:: Information shown

/-- The triggers of an element are applied (R243, TRIGGER_MAPPED). -/
def mapTriggers (n : Nat) (e : Elem) (s : State) : State :=
  let h := s.hw n
  let ts := mapped s n h.last e.t
  if ts.isEmpty then s
  else if h.st = .armed && tle h.start e.t then
    let ok := ts.filter (fun g => tle h.armL g.t)
    if ok.isEmpty then s
    else hwStatus n (setHw n { h with st := .post, rec' := some (recOpen h.k (s.get (Fd.HW_PRE n))
      (s.get (Fd.HW_POST n)) ok) } s)
  else if h.st = .armed || h.st = .post then
    ts.foldl (fun s g => (s.bump (Fd.HW_IGNORED n)).raisePerLanding n 0x0705 [.w4 n, .t g.t]) s
  else s

/-- An element is written into its slot (R237). -/
def writeElem (n : Nat) (e : Elem) (s : State) : State :=
  let h := s.hw n
  let g := hwGeom s n
  let sz := elemSize s h.kind h.idx
  s.store (g.base + h.slot * g.slotBytes + h.k % max 1 (g.cap sz) * sz) e.bytes

/-- An element is committed (R241, R245): its triggers, its write, the end of a record that it completes. -/
def commitElem (n : Nat) (e : Elem) (s : State) : State :=
  let s1 := mapTriggers n e s
  let h := s1.hw n
  if h.st = .off || h.st = .done || tlt e.t h.start then setHw n { h with last := e.t } s1
  else
    let s2 := writeElem n e s1
    let s3 := match h.armEv with
      | some l => s2.raise 0x0701 [.w4 n, .t l, .t e.t]
      | none => s2
    let r := h.rec'.map (fun r => { r with left := r.left - 1 })
    let s4 := setHw n { h with last := e.t, k := h.k + 1, fill := e :: h.fill, rec' := r, armEv := none } s3
    if r.any (fun r => r.left == 0) then rearm n (e.t + 1) true (recordEnd n none s4) else s4

/-- What landed on a writer acts (R240, R247, R248): `l` is its landing. -/
def hwAct (n : Nat) (l : Tick) (a : HwAct) (s : State) : State :=
  let h := s.hw n
  let close (cause : Nat) (next : Tick) (s : State) : State :=
    let had := h.rec'.isSome
    if h.st = .armed || h.st = .post then rearm n next had (recordEnd n (some cause) s) else s
  let arm (s : State) : State :=
    let g := if h.ready.any (fun r => tle r l) then hwHeld s n else hwGeom s n
    match armRefused s n g with
    | some r => (s.set (Fd.HW_STATUS_REFUSED n) 1).raise 0x0703 [.w4 n, .w4 r]
    | none =>
      let s1 := if h.ready.any (fun r => tle r l) then geomApply n s else s
      let h1 := s1.hw n
      fillStart n l (setHw n { h1 with slot := 0, armL := l, last := l - 1, armEv := some l
                                       kind := s.get (Fd.HW_SRC_KIND n), idx := s.get (Fd.HW_SRC_IDX n) } s1)
  match a with
  | .enable => arm s
  | .arm => if h.st = .armed || h.st = .done then arm s else s
  | .disable =>
    let s1 := recordEnd n (some 0) s
    let h1 := s1.hw n
    hwStatus n (setHw n { h1 with st := .off, fill := [], k := 0, rec' := none } s1)
  | .srcStop => close 1 (h.last + 1) s
  | .srcChange =>
    let s1 := close 2 l s
    let h1 := s1.hw n
    setHw n { h1 with kind := s.getAt l (Fd.HW_SRC_KIND n), idx := s.getAt l (Fd.HW_SRC_IDX n), last := tmax h1.last (l - 1) } s1
  | .stop => close 3 (l - 1 + 2 ^ 62) s
  | .restart =>
    let s1 := setHw n { h with armL := l, last := l - 1, start := l, kind := s.get (Fd.HW_SRC_KIND n)
                               idx := s.get (Fd.HW_SRC_IDX n) } s
    if h.st = .armed then fillStart n l s1 else s1

/-- The stream time through which every selected unit has reported, for an element stamped t (R241). -/
def unitsReported (s : State) (n : Nat) (t : Tick) : Bool :=
  (List.range 8).all (fun m => !bit (s.getAt t (Fd.HW_CTRL_TUMASK n)) m || (tuThrough s m).any (fun u => tle t u))

/-- The next element of a writer that has been delivered. -/
def nextElem (s : State) (n : Nat) : Option Elem := (elems s (s.hw n).kind (s.hw n).idx ((s.hw n).last + 1)).head?

/-- Whether the staging store is full (R241, R242): 4 MiB of elements wait. -/
def stagingFull (s : State) (n : Nat) : Bool :=
  let h := s.hw n
  let e := elemSize s h.kind h.idx
  decide (2 ^ 22 ≤ (elems s h.kind h.idx (h.last + 1)).length * e)

/-- Whether a landing's act is next: a writer that commits elements of a record or fill has none stamped before it left,
delivered or to come. A writer that is OFF or DONE stores none, and takes its acts at the landing. -/
def actDue (s : State) (n : Nat) (l : Tick) : Bool :=
  let h := s.hw n
  h.st == .off || h.st == .done ||
    ((nextElem s n).all (fun e => tle l e.t) && (elemsBound s h.kind h.idx).all (fun t => tle l t))

/-- Acts whose turn has come act in order. -/
def hwSettle (n : Nat) : Nat → State → State
  | 0, s => s
  | k + 1, s =>
    match (s.hw n).acts with
    | [] => s
    | (l, a) :: rest =>
      if actDue s n l then hwSettle n k (hwAct n l a (setHw n { s.hw n with acts := rest } s)) else s

/-- ELEMENT_COMMIT (R241): the next element of a writer is committed once it has been delivered and every selected unit
has reported through its stamp, or staging is full. -/
def execElementCommit (w : Fin 8) (s : State) : Out :=
  let n := w.val
  let s0 := hwSettle n 64 s
  match nextElem s0 n with
  | none => .next s0
  | some e =>
    if (s0.hw n).acts.any (fun a => tle a.1 e.t) then .next s0
    else if unitsReported s0 n e.t || stagingFull s0 n then .next (hwSettle n 64 (commitElem n e s0))
    else .next s0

::::

*Exercise aim*: Every record is to be retyped exactly as given.

*Result below*:
/-- The triggers of an element are applied (R243, TRIGGER_MAPPED). -/
def mapTriggers (n : Nat) (e : Elem) (s : State) : State :=
  let h := s.hw n
  let ts := mapped s n h.last e.t
  if ts.isEmpty then s
  else if h.st = .armed && tle h.start e.t then
    let ok := ts.filter (fun g => tle h.armL g.t)
    if ok.isEmpty then s
    else hwStatus n (setHw n { h with st := .post, rec' := some (recOpen h.k (s.get (Fd.HW_PRE n))
      (s.get (Fd.HW_POST n)) ok) } s)
  else if h.st = .armed || h.st = .post then
    ts.foldl (fun s g => (s.bump (Fd.HW_IGNORED n)).raisePerLanding n 0x0705 [.w4 n, .t g.t]) s
  else s

/-- An element is written into its slot (R237). -/
def writeElem (n : Nat) (e : Elem) (s : State) : State :=
  let h := s.hw n
  let g := hwGeom s n
  let sz := elemSize s h.kind h.idx
  s.store (g.base + h.slot * g.slotBytes + h.k % max 1 (g.cap sz) * sz) e.bytes

/-- An element is committed (R241, R245): its triggers, its write, the end of a record that it completes. -/
def commitElem (n : Nat) (e : Elem) (s : State) : State :=
  let s1 := mapTriggers n e s
  let h := s1.hw n
  if h.st = .off || h.st = .done || tlt e.t h.start then setHw n { h with last := e.t } s1
  else
    let s2 := writeElem n e s1
    let s3 := match h.armEv with
      | some l => s2.raise 0x0701 [.w4 n, .t l, .t e.t]
      | none => s2
    let r := h.rec'.map (fun r => { r with left := r.left - 1 })
    let s4 := setHw n { h with last := e.t, k := h.k + 1, fill := e :: h.fill, rec' := r, armEv := none } s3
    if r.any (fun r => r.left == 0) then rearm n (e.t + 1) true (recordEnd n none s4) else s4

/-- What landed on a writer acts (R240, R247, R248): `l` is its landing. -/
def hwAct (n : Nat) (l : Tick) (a : HwAct) (s : State) : State :=
  let h := s.hw n
  let close (cause : Nat) (next : Tick) (s : State) : State :=
    let had := h.rec'.isSome
    if h.st = .armed || h.st = .post then rearm n next had (recordEnd n (some cause) s) else s
  let arm (s : State) : State :=
    let g := if h.ready.any (fun r => tle r l) then hwHeld s n else hwGeom s n
    match armRefused s n g with
    | some r => (s.set (Fd.HW_STATUS_REFUSED n) 1).raise 0x0703 [.w4 n, .w4 r]
    | none =>
      let s1 := if h.ready.any (fun r => tle r l) then geomApply n s else s
      let h1 := s1.hw n
      fillStart n l (setHw n { h1 with slot := 0, armL := l, last := l - 1, armEv := some l
                                       kind := s.get (Fd.HW_SRC_KIND n), idx := s.get (Fd.HW_SRC_IDX n) } s1)
  match a with
  | .enable => arm s
  | .arm => if h.st = .armed || h.st = .done then arm s else s
  | .disable =>
    let s1 := recordEnd n (some 0) s
    let h1 := s1.hw n
    hwStatus n (setHw n { h1 with st := .off, fill := [], k := 0, rec' := none } s1)
  | .srcStop => close 1 (h.last + 1) s
  | .srcChange =>
    let s1 := close 2 l s
    let h1 := s1.hw n
    setHw n { h1 with kind := s.getAt l (Fd.HW_SRC_KIND n), idx := s.getAt l (Fd.HW_SRC_IDX n), last := tmax h1.last (l - 1) } s1
  | .stop => close 3 (l - 1 + 2 ^ 62) s
  | .restart =>
    let s1 := setHw n { h with armL := l, last := l - 1, start := l, kind := s.get (Fd.HW_SRC_KIND n)
                               idx := s.get (Fd.HW_SRC_IDX n) } s
    if h.st = .armed then fillStart n l s1 else s1

/-- The stream time through which every selected unit has reported, for an element stamped t (R241). -/
def unitsReported (s : State) (n : Nat) (t : Tick) : Bool :=
  (List.range 8).all (fun m => !bit (s.getAt t (Fd.HW_CTRL_TUMASK n)) m || (tuThrough s m).any (fun u => tle t u))

/-- The next element of a writer that has been delivered. -/
def nextElem (s : State) (n : Nat) : Option Elem := (elems s (s.hw n).kind (s.hw n).idx ((s.hw n).last + 1)).head?

/-- Whether the staging store is full (R241, R242): 4 MiB of elements wait. -/
def stagingFull (s : State) (n : Nat) : Bool :=
  let h := s.hw n
  let e := elemSize s h.kind h.idx
  decide (2 ^ 22 ≤ (elems s h.kind h.idx (h.last + 1)).length * e)

/-- Whether a landing's act is next: a writer that commits elements of a record or fill has none stamped before it left,
delivered or to come. A writer that is OFF or DONE stores none, and takes its acts at the landing. -/
def actDue (s : State) (n : Nat) (l : Tick) : Bool :=
  let h := s.hw n
  h.st == .off || h.st == .done ||
    ((nextElem s n).all (fun e => tle l e.t) && (elemsBound s h.kind h.idx).all (fun t => tle l t))

/-- Acts whose turn has come act in order. -/
def hwSettle (n : Nat) : Nat → State → State
  | 0, s => s
  | k + 1, s =>
    match (s.hw n).acts with
    | [] => s
    | (l, a) :: rest =>
      if actDue s n l then hwSettle n k (hwAct n l a (setHw n { s.hw n with acts := rest } s)) else s

/-- ELEMENT_COMMIT (R241): the next element of a writer is committed once it has been delivered and every selected unit
has reported through its stamp, or staging is full. -/
def execElementCommit (w : Fin 8) (s : State) : Out :=
  let n := w.val
  let s0 := hwSettle n 64 s
  match nextElem s0 n with
  | none => .next s0
  | some e =>
    if (s0.hw n).acts.any (fun a => tle a.1 e.t) then .next s0
    else if unitsReported s0 n e.t || stagingFull s0 n then .next (hwSettle n 64 (commitElem n e s0))
    else .next s0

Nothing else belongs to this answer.